===== Available data =====

-- ==== Sys2Proof/Laws/Frames.lean ====
section
/-! SUPPORT. One lemma per operation of the machine: the parts of the state it can touch (its mask), proved once from those of the
operations it calls. A command's frame is read off from its meaning's lemma and `Within.mono`. -/

namespace Sys2Proof.Machine

set_option maxErrors 100000

@[simp, simp ↓] theorem State_onHost_within {s : State} {m : Master} {f : HostPort → HostPort} {ps : Nat} {s0 : State} (hm : Covers
    0xc00000000 ps) :
    Within ps s0 (State.onHost s m f) ↔ Within ps s0 s := by
  refine Within.over ?_ hm
  unfold State.onHost
  split <;> simp (maxDischargeDepth := 6)

@[simp, simp ↓] theorem logPush_within {s : State} {r : LogRec} {ps : Nat} {s0 : State} (hm : Covers 0x4400000000000 ps) :
    Within ps s0 (logPush s r) ↔ Within ps s0 s := by
  refine Within.over ?_ hm
  unfold logPush
  simp (maxDischargeDepth := 6)

@[simp, simp ↓] theorem logRaise_within {s : State} {e origin unit cause : Nat} {ps : Nat} {s0 : State} (hm : Covers 0x4400000000000 ps) :
    Within ps s0 (logRaise s e origin unit cause) ↔ Within ps s0 s := by
  refine Within.over ?_ hm
  unfold logRaise
  simp (maxDischargeDepth := 6)

@[simp, simp ↓] theorem raiseAt_within {s : State} {e unit cause : Nat} {ps : Nat} {s0 : State} (hm : Covers 0x4400000000200 ps) :
    Within ps s0 (raiseAt s e unit cause) ↔ Within ps s0 s := by
  refine Within.over ?_ hm
  unfold raiseAt
  simp (maxDischargeDepth := 6)

@[simp, simp ↓] theorem raise_within {s : State} {e : Nat} {ps : Nat} {s0 : State} (hm : Covers 0x4400000000200 ps) :
    Within ps s0 (raise s e) ↔ Within ps s0 s := by
  refine Within.over ?_ hm
  unfold raise
  simp (maxDischargeDepth := 6)

@[simp, simp ↓] theorem raiseIf_within {c : Bool} {s : State} {e unit cause : Nat} {ps : Nat} {s0 : State} (hm : Covers 0x4400000000200 ps)
    :
    Within ps s0 (raiseIf c s e unit cause) ↔ Within ps s0 s := by
  refine Within.over ?_ hm
  unfold raiseIf
  simp (maxDischargeDepth := 6)

@[simp, simp ↓] theorem recount_within {c : Nat} {s : State} {ps : Nat} {s0 : State} (hm : Covers 0x7400000000200 ps) :
    Within ps s0 (recount c s) ↔ Within ps s0 s := by
  refine Within.over ?_ hm
  unfold recount
  simp (maxDischargeDepth := 6)

@[simp, simp ↓] theorem countInto_within {c n : Nat} {s : State} {ps : Nat} {s0 : State} (hm : Covers 0x7400000000200 ps) :
    Within ps s0 (countInto c n s) ↔ Within ps s0 s := by
  refine Within.over ?_ hm
  unfold countInto
  simp (maxDischargeDepth := 6)

@[simp, simp ↓] theorem countSrc_within {code n : Nat} {s : State} {ps : Nat} {s0 : State} (hm : Covers 0x7400000000200 ps) :
    Within ps s0 (countSrc code n s) ↔ Within ps s0 s := by
  refine Within.over ?_ hm
  unfold countSrc
  simp (maxDischargeDepth := 6)

@[simp, simp ↓] theorem recountGate_within {g : Nat} {s : State} {ps : Nat} {s0 : State} (hm : Covers 0x7400000000200 ps) :
    Within ps s0 (recountGate g s) ↔ Within ps s0 s := by
  refine Within.over ?_ hm
  unfold recountGate
  simp (maxDischargeDepth := 6)

@[simp, simp ↓] theorem echo_within {s : State} {m : Master} {addr value : Nat} {args : List Nat} {result : Nat} {ps : Nat} {s0 : State} (hm
    : Covers 0x30000000000 ps) :
    Within ps s0 (echo s m addr value args result) ↔ Within ps s0 s := by
  refine Within.over ?_ hm
  unfold echo
  simp (maxDischargeDepth := 6)

@[simp, simp ↓] theorem access_within {s : State} {m : Master} {ps : Nat} {s0 : State} (hm : Covers 0x80000000000000 ps) :
    Within ps s0 (access s m) ↔ Within ps s0 s := by
  refine Within.over ?_ hm
  unfold access
  simp (maxDischargeDepth := 6)

@[simp, simp ↓] theorem runCycles_within {n : Nat} {s : State} {ps : Nat} {s0 : State} (hm : Covers 0x7400040040202 ps) :
    Within ps s0 (runCycles n s) ↔ Within ps s0 s := by
  refine Within.over ?_ hm
  unfold runCycles
  simp (maxDischargeDepth := 6)

@[simp, simp ↓] theorem clockCycles_within {n : Nat} {s : State} {ps : Nat} {s0 : State} (hm : Covers 0x7400040040202 ps) :
    Within ps s0 (clockCycles n s) ↔ Within ps s0 s := by
  refine Within.over ?_ hm
  unfold clockCycles
  simp (maxDischargeDepth := 6)

@[simp, simp ↓] theorem idleCycle_within {s : State} {ps : Nat} {s0 : State} (hm : Covers 0x7400040040202 ps) :
    Within ps s0 (idleCycle s) ↔ Within ps s0 s := by
  refine Within.over ?_ hm
  unfold idleCycle
  simp (maxDischargeDepth := 6)

@[simp, simp ↓] theorem refreshMode_within {s : State} {cause : Nat} {ps : Nat} {s0 : State} (hm : Covers 0x4400000018200 ps) :
    Within ps s0 (refreshMode s cause) ↔ Within ps s0 s := by
  refine Within.over ?_ hm
  unfold refreshMode
  simp (maxDischargeDepth := 6)

@[simp, simp ↓] theorem driveTio_within {s : State} {pin : Nat} {lvl readOk : Bool} {ps : Nat} {s0 : State} (hm : Covers 0x100 ps) :
    Within ps s0 (driveTio s pin lvl readOk) ↔ Within ps s0 s := by
  refine Within.over ?_ hm
  unfold driveTio
  simp (maxDischargeDepth := 6)

@[simp, simp ↓] theorem followGate_within {s : State} {g : Nat} {lvl readOk : Bool} {ps : Nat} {s0 : State} (hm : Covers 0x100 ps) :
    Within ps s0 (followGate s g lvl readOk) ↔ Within ps s0 s := by
  refine Within.over ?_ hm
  unfold followGate
  simp (maxDischargeDepth := 6)

@[simp, simp ↓] theorem gateEdge_within {s : State} {g : Nat} {opening readOk : Bool} {ps : Nat} {s0 : State} (hm : Covers 0x7400000000380
    ps) :
    Within ps s0 (gateEdge s g opening readOk) ↔ Within ps s0 s := by
  refine Within.over ?_ hm
  unfold gateEdge
  simp (maxDischargeDepth := 6)

@[simp, simp ↓] theorem eyeAct_within {s : State} {n : Nat} {e : EyeEdge} {readOk : Bool} {ps : Nat} {s0 : State} (hm : Covers
    0xf400000000380 ps) :
    Within ps s0 (eyeAct s n e readOk) ↔ Within ps s0 s := by
  refine Within.over ?_ hm
  unfold eyeAct
  split <;> simp (maxDischargeDepth := 6)

@[simp, simp ↓] theorem eyeFire_within {s : State} {n : Nat} {readOk : Bool} {ps : Nat} {s0 : State} (hm : Covers 0xf4000000003a0 ps) :
    Within ps s0 (eyeFire s n readOk) ↔ Within ps s0 s := by
  refine Within.over ?_ hm
  unfold eyeFire
  dsimp -proj only
  split <;> simp (maxDischargeDepth := 6)

@[simp, simp ↓] theorem eyeActivate_within {s : State} {n : Nat} {ps : Nat} {s0 : State} (hm : Covers 0x20 ps) :
    Within ps s0 (eyeActivate s n) ↔ Within ps s0 s := by
  refine Within.over ?_ hm
  unfold eyeActivate
  simp (maxDischargeDepth := 6)

@[simp, simp ↓] theorem eyeHandover_within {s : State} {n : Nat} {ps : Nat} {s0 : State} (hm : Covers 0x20 ps) :
    Within ps s0 (eyeHandover s n) ↔ Within ps s0 s := by
  refine Within.over ?_ hm
  unfold eyeHandover
  simp (maxDischargeDepth := 6)

@[simp, simp ↓] theorem eyeLoad_within {s : State} {n hand limit : Nat} {room : Option Nat} {ps : Nat} {s0 : State} (hm : Covers
    0x4400000000220 ps) :
    Within ps s0 (eyeLoad s n hand limit room) ↔ Within ps s0 s := by
  refine Within.over ?_ hm
  unfold eyeLoad
  simp (maxDischargeDepth := 6)

@[simp, simp ↓] theorem eyeRejudge_within {s : State} {n hand : Nat} {ps : Nat} {s0 : State} (hm : Covers 0x4400000000220 ps) :
    Within ps s0 (eyeRejudge s n hand) ↔ Within ps s0 s := by
  refine Within.over ?_ hm
  unfold eyeRejudge
  simp (maxDischargeDepth := 6)

@[simp, simp ↓] theorem winFire_within {s : State} {w : Nat} {readOk : Bool} {ps : Nat} {s0 : State} (hm : Covers 0x74000000003c0 ps) :
    Within ps s0 (winFire s w readOk) ↔ Within ps s0 s := by
  refine Within.over ?_ hm
  unfold winFire
  dsimp -proj only
  split <;> simp (maxDischargeDepth := 6)

@[simp, simp ↓] theorem winActivate_within {s : State} {w : Nat} {ps : Nat} {s0 : State} (hm : Covers 0x40 ps) :
    Within ps s0 (winActivate s w) ↔ Within ps s0 s := by
  refine Within.over ?_ hm
  unfold winActivate
  simp (maxDischargeDepth := 6)

@[simp, simp ↓] theorem winHandover_within {s : State} {w : Nat} {ps : Nat} {s0 : State} (hm : Covers 0x40 ps) :
    Within ps s0 (winHandover s w) ↔ Within ps s0 s := by
  refine Within.over ?_ hm
  unfold winHandover
  simp (maxDischargeDepth := 6)

@[simp, simp ↓] theorem winLoad_within {w hand limit : Nat} {j : Nat} {s : State} {ps : Nat} {s0 : State} (hm : Covers 0x4400000000240 ps) :
    Within ps s0 (winLoad w hand limit j s) ↔ Within ps s0 s := by
  refine Within.over ?_ hm
  induction j generalizing s with
  | zero => simp [winLoad]
  | succ k ih =>
    unfold winLoad
    try dsimp -proj only
    have ih' : ∀ u v, Within 0x4400000000240 u (winLoad w hand limit k v) ↔ Within 0x4400000000240 u v := fun u v => Within.over (ih (s :=
        v)) (Nat.and_self _)
    simp [ih']

@[simp, simp ↓] theorem winJudgeStart_within {s : State} {w hand k : Nat} {ps : Nat} {s0 : State} (hm : Covers 0x4400000000240 ps) :
    Within ps s0 (winJudgeStart s w hand k) ↔ Within ps s0 s := by
  refine Within.over ?_ hm
  unfold winJudgeStart
  simp (maxDischargeDepth := 6)

@[simp, simp ↓] theorem winJudgeStops_within {s : State} {w hand : Nat} {ps : Nat} {s0 : State} (hm : Covers 0x4400000000240 ps) :
    Within ps s0 (winJudgeStops s w hand) ↔ Within ps s0 s := by
  refine Within.over ?_ hm
  unfold winJudgeStops
  simp (maxDischargeDepth := 6)

@[simp, simp ↓] theorem winRejudge_within {s : State} {w hand : Nat} {ps : Nat} {s0 : State} (hm : Covers 0x4400000000240 ps) :
    Within ps s0 (winRejudge s w hand) ↔ Within ps s0 s := by
  refine Within.over ?_ hm
  unfold winRejudge
  simp (maxDischargeDepth := 6)

@[simp, simp ↓] theorem handoverAll_within {s : State} {ps : Nat} {s0 : State} (hm : Covers 0x60 ps) :
    Within ps s0 (handoverAll s) ↔ Within ps s0 s := by
  refine Within.over ?_ hm
  unfold handoverAll
  simp (maxDischargeDepth := 6)

@[simp, simp ↓] theorem loadAll_within {s : State} {room : Option Nat} {ps : Nat} {s0 : State} (hm : Covers 0x4400000000270 ps) :
    Within ps s0 (loadAll s room) ↔ Within ps s0 s := by
  refine Within.over ?_ hm
  unfold loadAll
  simp (maxDischargeDepth := 6)

@[simp, simp ↓] theorem activateArmed_within {s : State} {ps : Nat} {s0 : State} (hm : Covers 0x60 ps) :
    Within ps s0 (activateArmed s) ↔ Within ps s0 s := by
  refine Within.over ?_ hm
  unfold activateArmed
  simp (maxDischargeDepth := 6)

@[simp, simp ↓] theorem eyesCoreOff_within {s : State} {ps : Nat} {s0 : State} (hm : Covers 0x1e0 ps) :
    Within ps s0 (eyesCoreOff s) ↔ Within ps s0 s := by
  refine Within.over ?_ hm
  unfold eyesCoreOff
  simp (maxDischargeDepth := 6)

@[simp, simp ↓] theorem armEye_within {s : State} {m : Master} {n : Nat} {ps : Nat} {s0 : State} (hm : Covers 0x800030000000020 ps) :
    Within ps s0 (armEye s m n) ↔ Within ps s0 s := by
  refine Within.over ?_ hm
  unfold armEye
  simp (maxDischargeDepth := 6)

@[simp, simp ↓] theorem cancelEye_within {s : State} {m : Master} {n : Nat} {ps : Nat} {s0 : State} (hm : Covers 0x30000000020 ps) :
    Within ps s0 (cancelEye s m n) ↔ Within ps s0 s := by
  refine Within.over ?_ hm
  unfold cancelEye
  simp (maxDischargeDepth := 6)

@[simp, simp ↓] theorem fireUnit_within {s : State} {u : Nat} {readOk : Bool} {ps : Nat} {s0 : State} (hm : Covers 0xf4000000003e0 ps) :
    Within ps s0 (fireUnit s u readOk) ↔ Within ps s0 s := by
  refine Within.over ?_ hm
  unfold fireUnit
  simp (maxDischargeDepth := 6)

@[simp, simp ↓] theorem fireUpTo_within {g : Bool × Nat} {u : Nat} {readOk : Bool} {j : Nat} {s : State} {ps : Nat} {s0 : State} (hm :
    Covers 0xf4000000003e0 ps) :
    Within ps s0 (fireUpTo g u readOk j s) ↔ Within ps s0 s := by
  refine Within.over ?_ hm
  induction j generalizing s with
  | zero => simp [fireUpTo]
  | succ k ih =>
    unfold fireUpTo
    have ih' : ∀ w v, Within 0xf4000000003e0 w (fireUpTo g u readOk k v) ↔ Within 0xf4000000003e0 w v := fun w v => Within.over (ih (s :=
        v)) (Nat.and_self _)
    split
    · split <;> simp [ih']
    · simp

@[simp, simp ↓] theorem passTo_within {s : State} {t : Nat} {ps : Nat} {s0 : State} (hm : Covers 0x7400040040202 ps) :
    Within ps s0 (passTo s t) ↔ Within ps s0 s := by
  refine Within.over ?_ hm
  unfold passTo
  simp (maxDischargeDepth := 6)

@[simp, simp ↓] theorem unitFire_within {s : State} {u t : Nat} {readOk : Bool} {ps : Nat} {s0 : State} (hm : Covers 0xf4000400403e2 ps) :
    Within ps s0 (unitFire s u t readOk) ↔ Within ps s0 s := by
  refine Within.over ?_ hm
  unfold unitFire
  dsimp -proj only
  repeat' split
  all_goals simp (maxDischargeDepth := 6)

@[simp, simp ↓] theorem eyeletFire_within {s : State} {n : Nat} {readOk : Bool} {ps : Nat} {s0 : State} (hm : Covers 0xf4000400403e2 ps) :
    Within ps s0 (eyeletFire s n readOk) ↔ Within ps s0 s := by
  refine Within.over ?_ hm
  unfold eyeletFire
  split <;> simp (maxDischargeDepth := 6)

@[simp, simp ↓] theorem windowFire_within {s : State} {w : Nat} {readOk : Bool} {ps : Nat} {s0 : State} (hm : Covers 0xf4000400403e2 ps) :
    Within ps s0 (windowFire s w readOk) ↔ Within ps s0 s := by
  refine Within.over ?_ hm
  unfold windowFire
  split <;> simp (maxDischargeDepth := 6)

@[simp, simp ↓] theorem pulseEnd_within {s : State} {pin : Nat} {readOk : Bool} {ps : Nat} {s0 : State} (hm : Covers 0x7400040040302 ps) :
    Within ps s0 (pulseEnd s pin readOk) ↔ Within ps s0 s := by
  refine Within.over ?_ hm
  unfold pulseEnd
  split <;> simp (maxDischargeDepth := 6)

@[simp, simp ↓] theorem storeStamp_within {s : State} {pin : Nat} {rising : Bool} {at_ : Nat} {ps : Nat} {s0 : State} (hm : Covers
    0x4400000000300 ps) :
    Within ps s0 (storeStamp s pin rising at_) ↔ Within ps s0 s := by
  refine Within.over ?_ hm
  unfold storeStamp
  simp (maxDischargeDepth := 6)

@[simp, simp ↓] theorem tioEdge_within {s : State} {pin : Nat} {rising : Bool} {sub : Nat} {ps : Nat} {s0 : State} (hm : Covers
    0x7400000000300 ps) :
    Within ps s0 (tioEdge s pin rising sub) ↔ Within ps s0 s := by
  refine Within.over ?_ hm
  unfold tioEdge
  simp (maxDischargeDepth := 6)

@[simp, simp ↓] theorem hwmClr_within {s : State} {m : Master} {ps : Nat} {s0 : State} (hm : Covers 0x30000000010 ps) :
    Within ps s0 (hwmClr s m) ↔ Within ps s0 s := by
  refine Within.over ?_ hm
  unfold hwmClr
  simp (maxDischargeDepth := 6)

=====

About this task: Copy each line of the records that contains the word "limit".

Task response:
@[simp, simp ↓] theorem eyeLoad_within {s : State} {n hand limit : Nat} {room : Option Nat} {ps : Nat} {s0 : State} (hm : Covers
    Within ps s0 (eyeLoad s n hand limit room) ↔ Within ps s0 s := by
@[simp, simp ↓] theorem winLoad_within {w hand limit : Nat} {j : Nat} {s : State} {ps : Nat} {s0 : State} (hm : Covers 0x4400000000240 ps) :
    Within ps s0 (winLoad w hand limit j s) ↔ Within ps s0 s := by
    have ih' : ∀ u v, Within 0x4400000000240 u (winLoad w hand limit k v) ↔ Within 0x4400000000240 u v := fun u v => Within.over (ih (s :=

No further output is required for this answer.